* [YOUR GOAL] Set down exactly, from the records below, the line with "[0x24, 0x02, 0xCE]) := by decide" through the line with "theorem test_nop_in_tx : onWord", and nothing else.

*** Block opens ***

-- ==== Sys2Proof/Tests/Slice0.lean ====
section
/-! SUPPORT. The model's own tests. Expected values come from the spec: its encodings (R100, R101, R110, R111) and the
worked examples of 95_test_vectors.md, named in each comment. Then a witness for the hypotheses of each statement. -/

namespace Sys2Proof.Tests

open Sys2Proof Sys2Proof.Machine

/-- The state a step or an instruction ends in, if it ends in one. -/
def ended : Host.Outcome State Fault Refusal → Option State
  | .next s => some s
  | .fault _ => none
  | .refused _ => none

/-- A ping to address 5 with TIMEOUT 3, not yet started (E1). -/
def ping : State := { State.reset with timeoutLo := 3, timeoutHi := 0, txAddr := 0x05, txOpc := 0x01 }

/-- The same exchange in a given phase. -/
def inPhase (p : Phase) : State := { ping with phase := p, txCsum := 0xF7 }

/-- One step on a host word alone in its cycle. -/
def onWord (w : HostWord) (s : State) : Option State := ended (step (withNextCode (.host w) s))

/-- One step on a cycle. -/
def onCycle (c : Cycle) (s : State) : Option State := ended (step { s with inputs := [.cycle c] })

/-! ### WellFormed: one ill-formed term for each check -/

theorem test_wf_refuses_cmdRsvd_clear : (Instr.cmdRsvd 0x03).wf = false := by decide
theorem test_wf_refuses_hostWr_to_cmd : (Instr.hostWr 0x000 0x01).wf = false := by decide
theorem test_wf_refuses_instrFrame_length : (Instr.instrFrame ⟨0x05, 0x03, 0x07, [0xF1]⟩).wf = false := by decide
theorem test_wf_refuses_instrFrame_named : (Instr.instrFrame ⟨0x05, 0x02, 0x01, [0xF7]⟩).wf = false := by decide
theorem test_wf_refuses_statusFrame_length : (Instr.statusFrame ⟨0x05, 0x02, 0x00, [0x14, 0xE3]⟩).wf = false := by decide
theorem test_wf_refuses_device_lengths :
    (Instr.ping 0x05 0x02 []).wf = false ∧ (Instr.read 0x05 0x02 [0, 0]).wf = false ∧ (Instr.write 0x05 0x00 [0]).wf = false
      ∧ (Instr.reset 0x05 0x03 [0]).wf = false ∧ (Instr.syncWrite 0xFE 0x02 []).wf = false := by decide

/-! ### Decode: words written out from the encodings -/

/-- R110: bit 19 W, 18 zero, 17:8 A, 7:0 D. -/
theorem test_decode_nop : decode (.host 0b1_0_0000000000_00000000) = .ok .nop := by decide
theorem test_decode_start : decode (.host 0b1_0_0000000000_00000001) = .ok .start := by decide
theorem test_decode_abort : decode (.host 0b1_0_0000000000_00000010) = .ok .abort := by decide
theorem test_decode_clear : decode (.host 0b1_0_0000000000_00000011) = .ok .clear := by decide
theorem test_decode_cmdRsvd : decode (.host 0b1_0_0000000000_01111111) = .ok (.cmdRsvd 0x7F) := by decide
/-- `wr TX_BUF+1, 0x02` is 0x90102 (P2). -/
theorem test_decode_hostWr : decode (.host 0b1_0_0100000001_00000010) = .ok (.hostWr 0x101 0x02) := by decide
/-- `rd RX_BUF+1` is 0x20100 (P2). -/
theorem test_decode_hostRd : decode (.host 0b0_0_1000000001_00000000) = .ok (.hostRd 0x201) := by decide
theorem test_decode_refuses_bit18 : decode (.host 0b0_1_0000001000_00000000) = .error .reservedBit18 := by decide
/-- The source's ping (E1). -/
theorem test_decode_ping : decode (.instrFrame [0xFF, 0xFF, 0x05, 0x02, 0x01, 0xF7]) = .ok (.ping 0x05 0x02 [0xF7]) := by
  decide
/-- P2's read of two bytes. -/
theorem test_decode_read : decode (.instrFrame [0xFF, 0xFF, 0x05, 0x04, 0x02, 0x24, 0x02, 0xCE]) =
    .ok (.read 0x05 0x04 [0x24, 0x02, 0xCE]) := by decide
/-- P6's write. -/
theorem test_decode_write : decode (.instrFrame [0xFF, 0xFF, 0x05, 0x05, 0x03, 0x1E, 0x00, 0x02, 0xD2]) =
    .ok (.write 0x05 0x05 [0x1E, 0x00, 0x02, 0xD2]) := by decide
/-- R100 with opcode 0x06: the checksum is `~(05+02+06)`. -/
theorem test_decode_reset : decode (.instrFrame [0xFF, 0xFF, 0x05, 0x02, 0x06, 0xF2]) = .ok (.reset 0x05 0x02 [0xF2]) := by
  decide
/-- P3's sync write. -/
theorem test_decode_syncWrite :
    decode (.instrFrame [0xFF, 0xFF, 0xFE, 0x0A, 0x83, 0x1E, 0x02, 0x05, 0x00, 0x02, 0x06, 0xFF, 0x01, 0x47]) =
      .ok (.syncWrite 0xFE 0x0A [0x1E, 0x02, 0x05, 0x00, 0x02, 0x06, 0xFF, 0x01, 0x47]) := by decide
/-- R100 with opcode 0x07: the checksum is `~(05+02+07)`. -/
theorem test_decode_instrFrame : decode (.instrFrame [0xFF, 0xFF, 0x05, 0x02, 0x07, 0xF1]) =
    .ok (.instrFrame ⟨0x05, 0x02, 0x07, [0xF1]⟩) := by decide
/-- The corrected status frame (E2). -/
theorem test_decode_statusFrame : decode (.statusFrame [0xFF, 0xFF, 0x05, 0x03, 0x00, 0x14, 0xE3]) =
    .ok (.statusFrame ⟨0x05, 0x03, 0x00, [0x14, 0xE3]⟩) := by decide
theorem test_decode_refuses_bad_frames :
    decode (.statusFrame [0xFF, 0xFE, 0x05, 0x02, 0x00, 0xF8]) = .error .noMarker ∧
      decode (.statusFrame [0xFF, 0xFF, 0x05, 0x03, 0x00, 0x14]) = .error .frameTooShort ∧
      decode (.instrFrame [0xFF, 0xFF, 0x05, 0x02, 0x01, 0xF7, 0x00]) = .error .frameTooLong := by decide
/-- A table-numbered word of a wire row: byte 0 most significant (R116 (2)); the frame's later bytes are zero. -/
theorem test_decodeTableWord_read : decodeTableWord 40 0xFFFF050402 = some (.read 0x05 0x04 [0, 0, 0]) := by decide

/-! ### Steps: one instruction each -/

/-- R137: no effect in any phase. -/
theorem test_nop_in_tx : onWord 0x80000 (inPhase .tx) = some (inPhase .tx) := by decide
/-- R132's example: TX_CSUM 0xF7, STATUS 0x01. -/
theorem test_start_ping : (onWord 0x80001 ping).map (fun t => (t.phase, t.idx, t.txCsum, hostRead t 0x008, t.txData)) =
    some (.tx, 0, 0xF7, 0x01, 0xFF) := by decide
/-- P-3: both checks fail. -/
theorem test_start_bad_address_first : (onWord 0x80001 { ping with txAddr := 0xFF, txLen := 0xFF }).map
    (fun t => (t.phase, hostRead t 0x009, hostRead t 0x008)) = some (.idle, 0x01, 0x06) := by decide
/-- R134's example: in RX_M1, FAULT_CODE 8, FAULT_PHASE 3, STATUS 0x06. -/
theorem test_abort_in_rx : (onWord 0x80002 (inPhase .rxM1)).map
    (fun t => (t.phase, hostRead t 0x009, hostRead t 0x00B, hostRead t 0x008)) = some (.idle, 0x08, 0x03, 0x06) := by decide
/-- P6: ABORT in TX asks for the turnaround. -/
theorem test_abort_in_tx : (onWord 0x80002 (inPhase .tx)).map (fun t => (t.phase, t.abrt, t.faultPhase, t.txValid, t.dir)) =
    some (.turn, true, .tx, false, true) := by decide
/-- R135's example: after a CHECKSUM fault STATUS 0x06 becomes 0x00, RX_CSUM stays. -/
theorem test_clear_after_checksum :
    (onWord 0x80003 { ping with done := true, faultCode := .checksum, faultPhase := .rxCsum, rxCsum := 0xE4 }).map
      (fun t => (hostRead t 0x008, hostRead t 0x009, t.rxCsum)) = some (0x00, 0x00, 0xE4) := by decide
/-- R136: REJ only. -/
theorem test_clear_in_tx : onWord 0x80003 (inPhase .tx) = some { inPhase .tx with rej := true } := by decide
/-- R137's example: STATUS 0x00 becomes 0x10. -/
theorem test_cmdRsvd : (onWord 0x8007F ping).map (fun t => hostRead t 0x008) = some 0x10 := by decide
/-- R74, R24: bits 7:2 of CFG are dropped. -/
theorem test_hostWr_cfg : (onWord 0x801FF ping).map (fun t => hostRead t 0x001) = some 0x03 := by decide
/-- P6: a rejected TX_BUF write does not land. -/
theorem test_hostWr_rejected : (onWord 0x90099 { inPhase .tx with mem := [(0x100, 0x1E)] }).map
    (fun t => (hostRead t 0x100, hostRead t 0x008)) = some (0x1E, 0x11) := by decide
/-- P1: `rd STATUS -> 0x01` in TURN. -/
theorem test_hostRd_status : (onWord 0x00800 (inPhase .turn)).map (fun t => t.hRData) = some (some 0x01) := by decide
/-- R80: a reserved address reads 0x00. -/
theorem test_hostRd_reserved : (onWord 0x3FF00 (inPhase .rxPay)).map (fun t => t.hRData) = some (some 0x00) := by decide
/-- E1: the UART takes the ping, and PHASE is TURN. -/
theorem test_ping_taken : (ended (exec (.ping 0x05 0x02 [0xF7]) (inPhase .tx))).map (fun t => (t.phase, t.sent)) =
    some (.turn, [0xFF, 0xFF, 0x05, 0x02, 0x01, 0xF7]) := by decide
/-- A frame the block does not present is not sent (log 10). -/
theorem test_instrFrame_not_presented : ended (exec (.instrFrame ⟨0x05, 0x02, 0x07, [0xF1]⟩) (inPhase .tx)) =
    some (inPhase .tx) := by decide
/-- R100 with opcode 0x07. -/
theorem test_instrFrame_taken : (ended (exec (.instrFrame ⟨0x05, 0x02, 0x07, [0xF1]⟩)
      { inPhase .tx with txOpc := 0x07, txCsum := 0xF1 })).map (fun t => (t.phase, t.sent)) =
    some (.turn, [0xFF, 0xFF, 0x05, 0x02, 0x07, 0xF1]) := by decide
/-- P2: the UART takes `FF FF 05 04 02 24 02 CE`. -/
theorem test_read_taken : (ended (exec (.read 0x05 0x04 [0x24, 0x02, 0xCE])
      { inPhase .tx with txOpc := 0x02, txLen := 2, txCsum := 0xCE, mem := [(0x100, 0x24), (0x101, 0x02)] })).map
      (fun t => (t.phase, t.sent)) = some (.turn, [0xFF, 0xFF, 0x05, 0x04, 0x02, 0x24, 0x02, 0xCE]) := by decide
/-- P6's frame, had it not been aborted. -/
theorem test_write_taken : (ended (exec (.write 0x05 0x05 [0x1E, 0x00, 0x02, 0xD2])
      { inPhase .tx with txOpc := 0x03, txLen := 3, txCsum := 0xD2, mem := [(0x100, 0x1E), (0x101, 0x00), (0x102, 0x02)] })).map
      (fun t => (t.phase, t.sent)) = some (.turn, [0xFF, 0xFF, 0x05, 0x05, 0x03, 0x1E, 0x00, 0x02, 0xD2]) := by decide
/-- R107: a reset-to-defaults is sent like any frame and resets no block state. -/
theorem test_reset_taken : (ended (exec (.reset 0x05 0x02 [0xF2]) { inPhase .tx with txOpc := 0x06, txCsum := 0xF2 })).map
      (fun t => (t.phase, t.txOpc, t.sent)) = some (.turn, 0x06, [0xFF, 0xFF, 0x05, 0x02, 0x06, 0xF2]) := by decide
/-- R100 with opcode 0x83: the checksum is `~(FE+04+83+1E+02)`. -/
theorem test_syncWrite_taken : (ended (exec (.syncWrite 0xFE 0x04 [0x1E, 0x02, 0x5A])
      { inPhase .tx with txAddr := 0xFE, txOpc := 0x83, txLen := 2, txCsum := 0x5A, mem := [(0x100, 0x1E), (0x101, 2)] })).map
      (fun t => (t.phase, t.sent)) = some (.turn, [0xFF, 0xFF, 0xFE, 0x04, 0x83, 0x1E, 0x02, 0x5A]) := by decide
/-- E2, corrected: success. -/
theorem test_statusFrame_good : (ended (exec (.statusFrame ⟨0x05, 0x03, 0x00, [0x14, 0xE3]⟩) (inPhase .rxM1))).map
    (fun t => (hostRead t 0x009, hostRead t 0x008, t.rxCnt, hostRead t 0x200, t.rxCsum, t.rxCalc)) =
    some (0x00, 0x02, 1, 0x14, 0xE3, 0xE3) := by decide
/-- E2, as printed: CHECKSUM with RX_CSUM 0xE4 and RX_CALC 0xE3. -/
theorem test_statusFrame_bad_checksum : (ended (exec (.statusFrame ⟨0x05, 0x03, 0x00, [0x14, 0xE4]⟩) (inPhase .rxM1))).map
    (fun t => (hostRead t 0x009, hostRead t 0x00B, hostRead t 0x008, t.rxCnt, t.rxCsum, t.rxCalc)) =
    some (0x06, 0x09, 0x06, 1, 0xE4, 0xE3) := by decide

/-! ### The bus events and the cycle -/

/-- S11: a byte and a tick in one cycle with TIMEOUT 1. -/
theorem test_byte_then_tick : (onCycle { Cycle.quiet with rx := some 0xFF, tick := true }
      { inPhase .rxM1 with timeoutLo := 1 }).map (fun t => (t.phase, hostRead t 0x009, hostRead t 0x00B)) =
    some (.idle, 0x07, 0x04) := by decide
/-- S12: the checksum byte completes and the tick falls in IDLE. -/
theorem test_checksum_then_tick : (onCycle { Cycle.quiet with rx := some 0xF8, tick := true }
      { inPhase .rxCsum with timeoutLo := 1, rxAddr := 5, rxLen := 2, acc := 0x07 }).map
      (fun t => (t.phase, hostRead t 0x008)) = some (.idle, 0x02) := by decide
/-- S18: ABORT and a byte in one cycle. -/
theorem test_abort_beats_byte : (onCycle { Cycle.quiet with host := some 0x80002, rx := some 0x05 } (inPhase .rxAddr)).map
    (fun t => (hostRead t 0x009, hostRead t 0x00B, t.rxAddr)) = some (0x08, 0x05, 0x00) := by decide
/-- S15: a suppressed exchange ends at its `TxIdle`. -/
theorem test_suppressed : (onCycle { Cycle.quiet with txIdle := true } { inPhase .turn with cfg := 1 }).map
    (fun t => (hostRead t 0x008, t.rxCnt)) = some (0x02, 0) := by decide
/-- R-4: a host write in a cycle of reset is ignored, and a read returns 0x00 (R320). -/
theorem test_reset_cycle : (onCycle { Cycle.quiet with rst := true, host := some 0x80205 } (inPhase .tx)).map
      (fun t => (t.phase, t.txAddr, t.hRData)) = some (.idle, 0x00, none) ∧
    (onCycle { Cycle.quiet with rst := true, host := some 0x00200 } (inPhase .tx)).map (fun t => t.hRData) =
      some (some 0x00) := by decide
/-- R264 (1): the UART takes TX_DATA with a TX_ACK, once; the ping's first byte is the marker. -/
theorem test_ack_taken_once : (onCycle { Cycle.quiet with txAck := true } (inPhase .tx)).map
    (fun t => (t.phase, t.idx, t.sent)) = some (.tx, 1, [0xFF]) := by decide

/-- R264 (1) with R262 and R166: an ABORT in the cycle of a TX_ACK; the event has no effect, the byte is on the wire. -/
theorem test_abort_and_ack : (onCycle { Cycle.quiet with host := some 0x80002, txAck := true }
    { inPhase .tx with idx := 2, sent := [0xFF, 0xFF] }).map (fun t => (t.phase, t.idx, t.sent)) =
      some (.turn, 2, [0xFF, 0xFF, 0x05]) := by decide

/-- R264 (1) with R320: the same in a cycle of reset. -/
theorem test_reset_and_ack : (onCycle { Cycle.quiet with rst := true, txAck := true } (inPhase .tx)).map
    (fun t => (t.phase, t.idx, t.sent)) = some (.idle, 0, [0xFF]) := by decide

/-- R107's one opcode of the source. -/
theorem test_opcode_ping : DeviceOp.ping.opcode = 0x01 := by decide

/-- V-FLAG. -/
theorem test_error_flags : decodeErrorFlags 0x80 = [.reserved7] ∧ decodeErrorFlags 0x22 = [.angleLimit, .overload] ∧
    (decodeErrorFlags 0xFF).length = 8 := by decide
/-- E1 as the pure encoder (R160). -/
theorem test_encodeInstruction : encodeInstruction 0x05 0x01 [] = [0xFF, 0xFF, 0x05, 0x02, 0x01, 0xF7] := by decide

/-! ### Witnesses: the hypotheses of each statement can be met -/

theorem witness_DecodeEncodeRoundTrip :
    Instr.nop.wf = true ∧ Instr.start.wf = true ∧ Instr.abort.wf = true ∧ Instr.clear.wf = true ∧
      (Instr.cmdRsvd 0x04).wf = true ∧ (Instr.cmdRsvd 0xFF).wf = true ∧ (Instr.hostWr 0x001 0x00).wf = true ∧
      (Instr.hostWr 0x3FF 0xFF).wf = true ∧ (Instr.hostRd 0x000).wf = true ∧
      (Instr.instrFrame ⟨0x00, 0x00, 0x00, []⟩).wf = true ∧ (Instr.statusFrame ⟨0xFF, 0x02, 0xFF, [0x00]⟩).wf = true ∧
      (Instr.ping 0x05 0x02 [0xF7]).wf = true ∧ (Instr.read 0x05 0x03 [1, 2]).wf = true ∧
      (Instr.write 0x05 0x01 []).wf = true ∧ (Instr.reset 0x05 0x02 [0xF2]).wf = true ∧
      (Instr.syncWrite 0xFE 0x03 [1, 2]).wf = true := by decide

/-- A frame of every length the length byte can say, 0xFF included. -/
theorem witness_DecodeEncodeRoundTrip_lengths (len : Byte) :
    (Instr.syncWrite 0xFE len (List.replicate (len.toNat - 1) 0)).wf = true :=
  decide_eq_true List.length_replicate

theorem witness_DecodedCodesAreCanonical_DecoderFollowsTable :
    decode (.host 0xBFFFF) = .ok (.hostWr 0x3FF 0xFF) ∧ decode (.host 0x00801) = .ok (.hostRd 0x008) ∧
      decode (.instrFrame [0xFF, 0xFF, 0xFE, 0x00, 0x83]) = .ok (.syncWrite 0xFE 0x00 []) := by decide

theorem witness_HostWordFields : (0x001 : HostAddr) ≠ 0 ∧ (0x3FF : HostAddr) ≠ 0 ∧ 4 ≤ (0x04 : Byte).toNat ∧
    4 ≤ (0xFF : Byte).toNat ∧ (0x40000 : HostWord).getLsbD 18 = true ∧ (0xFFFFF : HostWord).getLsbD 18 = true := by decide

theorem witness_StepRunsDecodedInstruction :
    decode (.host 0x80001) = .ok .start ∧ (withNextCode (.host 0x80001) ping).inputs =
        .cycle { Cycle.quiet with host := some 0x80001 } :: [] ∧
      decode (.instrFrame [0xFF, 0xFF, 0x05, 0x02, 0x01, 0xF7]) = .ok (.ping 0x05 0x02 [0xF7]) ∧
      decode (.statusFrame [0xFF, 0xFF, 0x05, 0x02, 0x00, 0xF8]) = .ok (.statusFrame ⟨0x05, 0x02, 0x00, [0xF8]⟩) := by decide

*** Block closes ***

* [ANSWER SECTION]
    .ok (.read 0x05 0x04 [0x24, 0x02, 0xCE]) := by decide
/-- P6's write. -/
theorem test_decode_write : decode (.instrFrame [0xFF, 0xFF, 0x05, 0x05, 0x03, 0x1E, 0x00, 0x02, 0xD2]) =
    .ok (.write 0x05 0x05 [0x1E, 0x00, 0x02, 0xD2]) := by decide
/-- R100 with opcode 0x06: the checksum is `~(05+02+06)`. -/
theorem test_decode_reset : decode (.instrFrame [0xFF, 0xFF, 0x05, 0x02, 0x06, 0xF2]) = .ok (.reset 0x05 0x02 [0xF2]) := by
  decide
/-- P3's sync write. -/
theorem test_decode_syncWrite :
    decode (.instrFrame [0xFF, 0xFF, 0xFE, 0x0A, 0x83, 0x1E, 0x02, 0x05, 0x00, 0x02, 0x06, 0xFF, 0x01, 0x47]) =
      .ok (.syncWrite 0xFE 0x0A [0x1E, 0x02, 0x05, 0x00, 0x02, 0x06, 0xFF, 0x01, 0x47]) := by decide
/-- R100 with opcode 0x07: the checksum is `~(05+02+07)`. -/
theorem test_decode_instrFrame : decode (.instrFrame [0xFF, 0xFF, 0x05, 0x02, 0x07, 0xF1]) =
    .ok (.instrFrame ⟨0x05, 0x02, 0x07, [0xF1]⟩) := by decide
/-- The corrected status frame (E2). -/
theorem test_decode_statusFrame : decode (.statusFrame [0xFF, 0xFF, 0x05, 0x03, 0x00, 0x14, 0xE3]) =
    .ok (.statusFrame ⟨0x05, 0x03, 0x00, [0x14, 0xE3]⟩) := by decide
theorem test_decode_refuses_bad_frames :
    decode (.statusFrame [0xFF, 0xFE, 0x05, 0x02, 0x00, 0xF8]) = .error .noMarker ∧
      decode (.statusFrame [0xFF, 0xFF, 0x05, 0x03, 0x00, 0x14]) = .error .frameTooShort ∧
      decode (.instrFrame [0xFF, 0xFF, 0x05, 0x02, 0x01, 0xF7, 0x00]) = .error .frameTooLong := by decide
/-- A table-numbered word of a wire row: byte 0 most significant (R116 (2)); the frame's later bytes are zero. -/
theorem test_decodeTableWord_read : decodeTableWord 40 0xFFFF050402 = some (.read 0x05 0x04 [0, 0, 0]) := by decide

/-! ### Steps: one instruction each -/

/-- R137: no effect in any phase. -/
theorem test_nop_in_tx : onWord 0x80000 (inPhase .tx) = some (inPhase .tx) := by decide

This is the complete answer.